-------- INPUT FOR THIS TASK

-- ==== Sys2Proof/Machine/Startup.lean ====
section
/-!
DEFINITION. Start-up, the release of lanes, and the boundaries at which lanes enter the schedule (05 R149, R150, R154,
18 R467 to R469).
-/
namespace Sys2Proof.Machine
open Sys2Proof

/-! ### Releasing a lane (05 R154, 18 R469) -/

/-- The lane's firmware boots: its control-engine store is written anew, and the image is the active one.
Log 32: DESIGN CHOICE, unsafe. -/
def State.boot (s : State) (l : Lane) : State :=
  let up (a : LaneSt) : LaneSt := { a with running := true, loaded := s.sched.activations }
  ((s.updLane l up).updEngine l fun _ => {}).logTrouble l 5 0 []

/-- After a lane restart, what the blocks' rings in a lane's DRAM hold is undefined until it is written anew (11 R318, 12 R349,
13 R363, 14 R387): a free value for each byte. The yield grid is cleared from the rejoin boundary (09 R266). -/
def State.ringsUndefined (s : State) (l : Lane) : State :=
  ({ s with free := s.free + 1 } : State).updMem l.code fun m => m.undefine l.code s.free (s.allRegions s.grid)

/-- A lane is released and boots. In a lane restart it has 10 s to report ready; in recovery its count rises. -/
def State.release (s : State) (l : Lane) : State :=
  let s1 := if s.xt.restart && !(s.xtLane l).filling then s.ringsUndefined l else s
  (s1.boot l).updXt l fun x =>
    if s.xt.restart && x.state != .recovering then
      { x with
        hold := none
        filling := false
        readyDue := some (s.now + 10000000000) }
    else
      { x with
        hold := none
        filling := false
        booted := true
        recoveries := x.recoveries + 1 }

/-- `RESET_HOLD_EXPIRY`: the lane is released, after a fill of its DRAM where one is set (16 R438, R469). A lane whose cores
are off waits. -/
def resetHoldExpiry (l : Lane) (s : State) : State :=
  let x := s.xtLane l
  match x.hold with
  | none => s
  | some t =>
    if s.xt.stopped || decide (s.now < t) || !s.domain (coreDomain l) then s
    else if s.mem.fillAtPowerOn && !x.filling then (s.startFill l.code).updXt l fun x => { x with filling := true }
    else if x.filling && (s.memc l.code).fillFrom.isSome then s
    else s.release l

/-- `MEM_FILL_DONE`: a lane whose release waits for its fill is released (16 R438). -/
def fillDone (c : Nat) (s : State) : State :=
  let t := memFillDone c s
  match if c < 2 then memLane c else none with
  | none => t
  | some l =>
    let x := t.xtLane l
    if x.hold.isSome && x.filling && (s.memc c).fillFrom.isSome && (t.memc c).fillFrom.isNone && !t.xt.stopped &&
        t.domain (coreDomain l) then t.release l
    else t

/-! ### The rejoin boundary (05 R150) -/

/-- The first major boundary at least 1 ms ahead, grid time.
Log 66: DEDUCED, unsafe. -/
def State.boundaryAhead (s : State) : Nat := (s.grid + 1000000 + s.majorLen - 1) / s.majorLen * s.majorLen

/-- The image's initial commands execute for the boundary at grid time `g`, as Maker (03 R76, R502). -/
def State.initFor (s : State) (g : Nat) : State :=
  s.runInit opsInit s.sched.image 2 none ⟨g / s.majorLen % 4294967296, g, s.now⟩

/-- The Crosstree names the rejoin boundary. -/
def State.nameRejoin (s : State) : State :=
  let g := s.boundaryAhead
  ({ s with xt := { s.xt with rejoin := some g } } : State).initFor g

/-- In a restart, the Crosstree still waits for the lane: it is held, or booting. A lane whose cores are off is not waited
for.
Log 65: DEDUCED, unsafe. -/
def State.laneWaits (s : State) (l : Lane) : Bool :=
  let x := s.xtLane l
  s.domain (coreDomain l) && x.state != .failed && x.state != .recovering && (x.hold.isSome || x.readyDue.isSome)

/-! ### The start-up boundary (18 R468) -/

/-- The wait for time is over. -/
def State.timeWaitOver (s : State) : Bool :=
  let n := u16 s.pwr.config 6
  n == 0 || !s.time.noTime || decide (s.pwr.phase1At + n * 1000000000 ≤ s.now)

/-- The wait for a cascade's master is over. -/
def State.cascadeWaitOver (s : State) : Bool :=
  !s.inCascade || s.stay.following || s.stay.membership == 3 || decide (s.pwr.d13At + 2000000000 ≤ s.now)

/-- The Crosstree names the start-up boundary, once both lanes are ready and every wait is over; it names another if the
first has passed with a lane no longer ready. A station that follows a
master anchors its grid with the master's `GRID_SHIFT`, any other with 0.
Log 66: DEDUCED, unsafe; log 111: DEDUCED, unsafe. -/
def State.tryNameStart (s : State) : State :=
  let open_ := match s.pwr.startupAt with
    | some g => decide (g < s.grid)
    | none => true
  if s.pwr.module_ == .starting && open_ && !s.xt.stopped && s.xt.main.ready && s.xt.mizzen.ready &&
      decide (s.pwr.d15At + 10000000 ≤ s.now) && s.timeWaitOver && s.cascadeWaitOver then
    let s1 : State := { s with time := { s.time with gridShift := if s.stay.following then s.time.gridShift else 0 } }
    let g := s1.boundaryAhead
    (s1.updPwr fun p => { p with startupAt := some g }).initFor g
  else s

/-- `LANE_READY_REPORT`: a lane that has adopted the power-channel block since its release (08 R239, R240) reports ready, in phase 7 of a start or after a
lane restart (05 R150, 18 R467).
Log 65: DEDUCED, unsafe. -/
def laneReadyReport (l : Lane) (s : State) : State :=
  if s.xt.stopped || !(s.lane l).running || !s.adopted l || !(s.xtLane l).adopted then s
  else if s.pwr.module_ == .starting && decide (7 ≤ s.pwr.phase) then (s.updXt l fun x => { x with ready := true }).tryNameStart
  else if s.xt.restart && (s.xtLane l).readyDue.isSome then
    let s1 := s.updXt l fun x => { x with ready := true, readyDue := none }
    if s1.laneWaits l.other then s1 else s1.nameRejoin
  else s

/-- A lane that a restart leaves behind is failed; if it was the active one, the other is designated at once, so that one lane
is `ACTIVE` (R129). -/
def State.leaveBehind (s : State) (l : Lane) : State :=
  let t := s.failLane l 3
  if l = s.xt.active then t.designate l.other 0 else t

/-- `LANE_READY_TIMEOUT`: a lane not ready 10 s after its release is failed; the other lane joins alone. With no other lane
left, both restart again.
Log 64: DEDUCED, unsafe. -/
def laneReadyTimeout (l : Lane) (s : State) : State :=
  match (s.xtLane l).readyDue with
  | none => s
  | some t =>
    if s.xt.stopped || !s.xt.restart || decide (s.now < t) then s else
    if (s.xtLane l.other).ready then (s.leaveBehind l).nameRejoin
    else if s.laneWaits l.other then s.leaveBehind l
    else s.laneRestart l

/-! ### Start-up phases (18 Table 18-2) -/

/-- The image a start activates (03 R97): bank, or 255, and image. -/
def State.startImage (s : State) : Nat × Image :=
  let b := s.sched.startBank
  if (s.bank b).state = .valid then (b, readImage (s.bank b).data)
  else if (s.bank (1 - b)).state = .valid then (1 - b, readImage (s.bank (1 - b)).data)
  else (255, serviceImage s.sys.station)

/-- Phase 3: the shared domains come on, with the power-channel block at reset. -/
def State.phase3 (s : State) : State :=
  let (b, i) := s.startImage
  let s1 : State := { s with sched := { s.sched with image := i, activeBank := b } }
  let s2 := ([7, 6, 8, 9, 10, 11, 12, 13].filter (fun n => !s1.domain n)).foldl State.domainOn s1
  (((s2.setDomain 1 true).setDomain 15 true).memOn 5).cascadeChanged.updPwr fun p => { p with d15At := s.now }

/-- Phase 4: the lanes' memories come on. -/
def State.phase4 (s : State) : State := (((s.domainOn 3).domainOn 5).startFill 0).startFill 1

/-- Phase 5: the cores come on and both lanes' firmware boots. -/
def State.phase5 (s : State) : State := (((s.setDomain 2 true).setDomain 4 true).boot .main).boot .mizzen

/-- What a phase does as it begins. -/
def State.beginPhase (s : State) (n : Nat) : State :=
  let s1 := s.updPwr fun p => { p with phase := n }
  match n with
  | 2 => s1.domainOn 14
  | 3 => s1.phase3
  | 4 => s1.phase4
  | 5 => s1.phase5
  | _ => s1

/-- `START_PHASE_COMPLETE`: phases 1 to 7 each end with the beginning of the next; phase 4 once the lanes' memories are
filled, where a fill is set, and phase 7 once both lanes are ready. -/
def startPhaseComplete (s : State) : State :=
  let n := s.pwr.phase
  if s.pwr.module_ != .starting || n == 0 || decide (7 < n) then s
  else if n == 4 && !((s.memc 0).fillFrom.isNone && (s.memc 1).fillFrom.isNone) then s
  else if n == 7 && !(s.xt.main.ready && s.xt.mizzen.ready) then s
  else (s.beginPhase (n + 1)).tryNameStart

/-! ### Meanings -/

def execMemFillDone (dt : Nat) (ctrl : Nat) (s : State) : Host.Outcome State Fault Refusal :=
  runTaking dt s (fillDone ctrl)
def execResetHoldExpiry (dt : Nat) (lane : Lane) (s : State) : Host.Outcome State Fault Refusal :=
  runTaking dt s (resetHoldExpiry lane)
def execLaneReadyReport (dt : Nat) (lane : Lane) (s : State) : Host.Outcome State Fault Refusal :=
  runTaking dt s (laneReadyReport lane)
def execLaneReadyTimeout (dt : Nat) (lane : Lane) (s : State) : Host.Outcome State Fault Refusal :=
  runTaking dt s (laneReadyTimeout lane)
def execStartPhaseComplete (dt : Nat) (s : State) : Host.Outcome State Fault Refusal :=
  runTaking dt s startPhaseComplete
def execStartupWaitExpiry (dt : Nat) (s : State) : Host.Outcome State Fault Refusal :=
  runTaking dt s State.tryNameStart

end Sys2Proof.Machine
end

----------------
-------- INPUT FOR THIS TASK

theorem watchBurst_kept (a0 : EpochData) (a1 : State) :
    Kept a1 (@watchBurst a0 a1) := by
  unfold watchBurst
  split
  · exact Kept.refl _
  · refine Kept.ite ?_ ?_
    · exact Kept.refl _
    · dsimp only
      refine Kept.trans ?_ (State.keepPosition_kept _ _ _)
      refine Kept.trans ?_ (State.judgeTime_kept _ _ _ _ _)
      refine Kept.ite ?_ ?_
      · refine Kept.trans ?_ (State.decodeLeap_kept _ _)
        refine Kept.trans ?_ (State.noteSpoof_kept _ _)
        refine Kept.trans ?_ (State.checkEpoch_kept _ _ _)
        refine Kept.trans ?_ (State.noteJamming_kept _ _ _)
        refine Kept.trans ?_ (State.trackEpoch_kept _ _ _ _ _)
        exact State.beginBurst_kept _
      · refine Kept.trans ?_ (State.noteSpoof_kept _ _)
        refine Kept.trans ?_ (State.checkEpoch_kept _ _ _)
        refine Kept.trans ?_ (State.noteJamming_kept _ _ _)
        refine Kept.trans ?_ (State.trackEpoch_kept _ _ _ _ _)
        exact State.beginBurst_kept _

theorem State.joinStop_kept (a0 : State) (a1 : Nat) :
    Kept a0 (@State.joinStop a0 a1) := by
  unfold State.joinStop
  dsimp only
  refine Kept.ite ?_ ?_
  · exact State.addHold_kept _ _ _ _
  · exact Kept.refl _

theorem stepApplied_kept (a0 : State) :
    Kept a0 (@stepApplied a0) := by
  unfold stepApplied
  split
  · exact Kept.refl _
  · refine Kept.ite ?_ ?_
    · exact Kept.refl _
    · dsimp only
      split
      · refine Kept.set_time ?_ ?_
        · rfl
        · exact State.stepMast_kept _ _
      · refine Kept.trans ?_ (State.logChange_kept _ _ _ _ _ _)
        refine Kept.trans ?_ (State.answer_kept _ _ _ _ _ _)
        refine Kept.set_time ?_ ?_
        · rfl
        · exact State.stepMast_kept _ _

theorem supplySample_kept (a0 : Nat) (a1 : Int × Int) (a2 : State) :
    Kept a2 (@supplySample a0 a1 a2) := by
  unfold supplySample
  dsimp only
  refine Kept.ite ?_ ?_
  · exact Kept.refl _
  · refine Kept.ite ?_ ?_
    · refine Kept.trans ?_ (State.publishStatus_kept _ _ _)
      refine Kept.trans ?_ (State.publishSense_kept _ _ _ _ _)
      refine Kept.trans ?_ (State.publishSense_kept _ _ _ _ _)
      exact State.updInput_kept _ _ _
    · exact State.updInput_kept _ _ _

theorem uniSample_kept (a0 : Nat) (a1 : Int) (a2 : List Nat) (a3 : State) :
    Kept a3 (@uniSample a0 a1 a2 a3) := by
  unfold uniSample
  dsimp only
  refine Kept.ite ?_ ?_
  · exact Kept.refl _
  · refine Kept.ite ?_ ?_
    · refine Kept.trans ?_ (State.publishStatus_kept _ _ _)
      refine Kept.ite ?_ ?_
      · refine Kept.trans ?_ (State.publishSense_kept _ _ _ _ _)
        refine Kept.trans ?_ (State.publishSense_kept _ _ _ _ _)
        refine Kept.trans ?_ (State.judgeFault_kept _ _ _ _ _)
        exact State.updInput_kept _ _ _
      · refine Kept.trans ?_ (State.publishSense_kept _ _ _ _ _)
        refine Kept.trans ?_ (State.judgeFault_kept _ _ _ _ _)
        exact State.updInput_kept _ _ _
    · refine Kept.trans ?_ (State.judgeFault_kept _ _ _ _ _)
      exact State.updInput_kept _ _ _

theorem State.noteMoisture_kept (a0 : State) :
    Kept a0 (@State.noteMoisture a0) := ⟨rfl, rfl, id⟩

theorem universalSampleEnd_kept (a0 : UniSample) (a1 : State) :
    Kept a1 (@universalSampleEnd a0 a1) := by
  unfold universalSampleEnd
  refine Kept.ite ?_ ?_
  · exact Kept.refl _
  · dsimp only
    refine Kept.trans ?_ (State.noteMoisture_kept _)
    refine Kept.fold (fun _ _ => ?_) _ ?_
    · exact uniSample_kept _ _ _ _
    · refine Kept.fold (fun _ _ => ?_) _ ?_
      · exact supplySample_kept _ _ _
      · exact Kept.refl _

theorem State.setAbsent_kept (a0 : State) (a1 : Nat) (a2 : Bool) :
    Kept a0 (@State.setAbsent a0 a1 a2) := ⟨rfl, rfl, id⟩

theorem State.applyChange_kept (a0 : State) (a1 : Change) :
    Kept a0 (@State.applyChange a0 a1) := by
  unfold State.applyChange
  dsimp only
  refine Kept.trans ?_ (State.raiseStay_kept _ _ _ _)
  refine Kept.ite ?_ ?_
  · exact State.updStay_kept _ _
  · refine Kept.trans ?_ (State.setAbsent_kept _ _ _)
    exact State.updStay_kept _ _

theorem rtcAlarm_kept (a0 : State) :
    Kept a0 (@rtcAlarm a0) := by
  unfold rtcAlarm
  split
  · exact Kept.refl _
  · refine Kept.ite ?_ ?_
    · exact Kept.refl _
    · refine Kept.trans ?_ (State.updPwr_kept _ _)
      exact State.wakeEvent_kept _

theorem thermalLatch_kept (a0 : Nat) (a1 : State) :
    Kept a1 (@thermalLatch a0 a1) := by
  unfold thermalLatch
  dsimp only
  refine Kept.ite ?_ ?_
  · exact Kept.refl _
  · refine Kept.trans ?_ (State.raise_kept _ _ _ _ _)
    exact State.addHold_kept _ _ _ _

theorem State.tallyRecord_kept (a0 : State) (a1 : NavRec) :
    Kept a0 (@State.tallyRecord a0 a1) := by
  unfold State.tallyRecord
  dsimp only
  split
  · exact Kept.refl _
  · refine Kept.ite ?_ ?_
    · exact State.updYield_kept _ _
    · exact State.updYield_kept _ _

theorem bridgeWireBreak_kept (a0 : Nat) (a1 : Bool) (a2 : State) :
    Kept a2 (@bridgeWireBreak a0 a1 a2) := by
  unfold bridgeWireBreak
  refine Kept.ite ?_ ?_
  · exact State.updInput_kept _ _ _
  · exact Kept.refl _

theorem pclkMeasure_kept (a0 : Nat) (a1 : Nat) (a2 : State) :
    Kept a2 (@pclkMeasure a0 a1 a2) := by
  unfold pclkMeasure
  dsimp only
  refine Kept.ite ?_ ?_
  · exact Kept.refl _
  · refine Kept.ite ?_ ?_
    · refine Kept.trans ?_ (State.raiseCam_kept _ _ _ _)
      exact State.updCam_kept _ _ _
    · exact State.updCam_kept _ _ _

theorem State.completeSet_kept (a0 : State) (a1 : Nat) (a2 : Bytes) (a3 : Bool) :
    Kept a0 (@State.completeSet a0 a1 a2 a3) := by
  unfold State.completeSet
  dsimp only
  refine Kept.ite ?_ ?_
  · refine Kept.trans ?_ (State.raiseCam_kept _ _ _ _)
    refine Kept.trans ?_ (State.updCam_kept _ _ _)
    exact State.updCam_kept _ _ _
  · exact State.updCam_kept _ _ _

----------------

■ HOW TO COMPLETE THIS TASK
Your task is to restate, word for word, only those lines above that fall between the line holding "-- ==== Sys2Proof/Machine/Startup.lean" and the line holding "After a lane", inclusive.

■ RESPONSE AREA
-- ==== Sys2Proof/Machine/Startup.lean ====
section
/-!
DEFINITION. Start-up, the release of lanes, and the boundaries at which lanes enter the schedule (05 R149, R150, R154,
18 R467 to R469).
-/
namespace Sys2Proof.Machine
open Sys2Proof

/-! ### Releasing a lane (05 R154, 18 R469) -/

/-- The lane's firmware boots: its control-engine store is written anew, and the image is the active one.
Log 32: DESIGN CHOICE, unsafe. -/
def State.boot (s : State) (l : Lane) : State :=
  let up (a : LaneSt) : LaneSt := { a with running := true, loaded := s.sched.activations }
  ((s.updLane l up).updEngine l fun _ => {}).logTrouble l 5 0 []

/-- After a lane restart, what the blocks' rings in a lane's DRAM hold is undefined until it is written anew (11 R318, 12 R349,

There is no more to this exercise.